##### MATERIALS PROVIDED #####

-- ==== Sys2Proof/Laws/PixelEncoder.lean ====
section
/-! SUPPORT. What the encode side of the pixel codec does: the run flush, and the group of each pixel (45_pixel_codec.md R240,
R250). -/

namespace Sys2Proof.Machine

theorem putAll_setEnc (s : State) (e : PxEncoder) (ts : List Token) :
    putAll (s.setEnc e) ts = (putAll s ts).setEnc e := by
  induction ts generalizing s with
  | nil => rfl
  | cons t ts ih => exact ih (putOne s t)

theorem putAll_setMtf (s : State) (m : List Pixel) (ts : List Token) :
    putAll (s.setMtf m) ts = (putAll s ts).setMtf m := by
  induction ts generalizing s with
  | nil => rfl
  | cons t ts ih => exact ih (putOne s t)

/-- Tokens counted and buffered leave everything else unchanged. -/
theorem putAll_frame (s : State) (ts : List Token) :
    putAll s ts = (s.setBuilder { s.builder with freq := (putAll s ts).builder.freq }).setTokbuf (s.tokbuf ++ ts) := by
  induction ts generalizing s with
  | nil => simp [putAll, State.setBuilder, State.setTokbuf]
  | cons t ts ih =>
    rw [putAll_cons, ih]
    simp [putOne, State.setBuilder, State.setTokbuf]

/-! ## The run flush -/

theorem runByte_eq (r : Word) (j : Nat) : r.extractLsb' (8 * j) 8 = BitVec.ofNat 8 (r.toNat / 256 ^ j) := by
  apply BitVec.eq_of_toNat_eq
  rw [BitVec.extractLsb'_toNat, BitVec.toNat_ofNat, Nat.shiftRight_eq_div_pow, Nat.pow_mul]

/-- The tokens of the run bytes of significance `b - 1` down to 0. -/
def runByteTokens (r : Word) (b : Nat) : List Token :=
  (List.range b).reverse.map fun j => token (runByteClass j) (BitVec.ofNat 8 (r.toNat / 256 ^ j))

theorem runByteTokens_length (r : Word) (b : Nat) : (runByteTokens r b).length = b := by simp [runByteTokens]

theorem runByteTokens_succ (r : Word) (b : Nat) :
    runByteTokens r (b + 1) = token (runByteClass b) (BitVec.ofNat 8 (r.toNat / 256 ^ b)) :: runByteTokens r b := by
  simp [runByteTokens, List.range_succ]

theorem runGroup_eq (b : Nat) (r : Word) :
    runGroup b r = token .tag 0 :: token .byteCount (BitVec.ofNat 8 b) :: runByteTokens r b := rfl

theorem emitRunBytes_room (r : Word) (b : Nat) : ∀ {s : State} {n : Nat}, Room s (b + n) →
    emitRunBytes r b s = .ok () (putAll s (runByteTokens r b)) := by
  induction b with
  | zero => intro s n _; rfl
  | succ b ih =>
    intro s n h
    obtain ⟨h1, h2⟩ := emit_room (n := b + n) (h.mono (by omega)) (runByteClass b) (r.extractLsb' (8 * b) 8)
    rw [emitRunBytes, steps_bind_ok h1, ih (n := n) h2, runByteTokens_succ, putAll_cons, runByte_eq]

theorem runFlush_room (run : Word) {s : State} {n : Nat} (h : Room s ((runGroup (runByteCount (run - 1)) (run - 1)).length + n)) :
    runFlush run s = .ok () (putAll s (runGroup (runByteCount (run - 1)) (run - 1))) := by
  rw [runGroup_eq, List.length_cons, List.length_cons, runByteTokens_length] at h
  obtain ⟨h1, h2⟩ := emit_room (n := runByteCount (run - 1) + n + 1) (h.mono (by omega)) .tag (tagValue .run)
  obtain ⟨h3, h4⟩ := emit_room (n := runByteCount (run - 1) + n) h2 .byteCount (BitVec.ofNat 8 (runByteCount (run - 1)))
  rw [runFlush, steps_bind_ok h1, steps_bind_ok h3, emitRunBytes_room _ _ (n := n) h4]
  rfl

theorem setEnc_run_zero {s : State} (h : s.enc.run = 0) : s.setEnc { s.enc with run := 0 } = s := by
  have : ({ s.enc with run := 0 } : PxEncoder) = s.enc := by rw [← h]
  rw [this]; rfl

#####

- TASK
Reproduce the entries above exactly, but only the lines between the line holding "run flush -/" and the line holding "def runByteTokens (r", inclusive.

- ANSWER BOX
/-! ## The run flush -/

theorem runByte_eq (r : Word) (j : Nat) : r.extractLsb' (8 * j) 8 = BitVec.ofNat 8 (r.toNat / 256 ^ j) := by
  apply BitVec.eq_of_toNat_eq
  rw [BitVec.extractLsb'_toNat, BitVec.toNat_ofNat, Nat.shiftRight_eq_div_pow, Nat.pow_mul]

/-- The tokens of the run bytes of significance `b - 1` down to 0. -/
def runByteTokens (r : Word) (b : Nat) : List Token :=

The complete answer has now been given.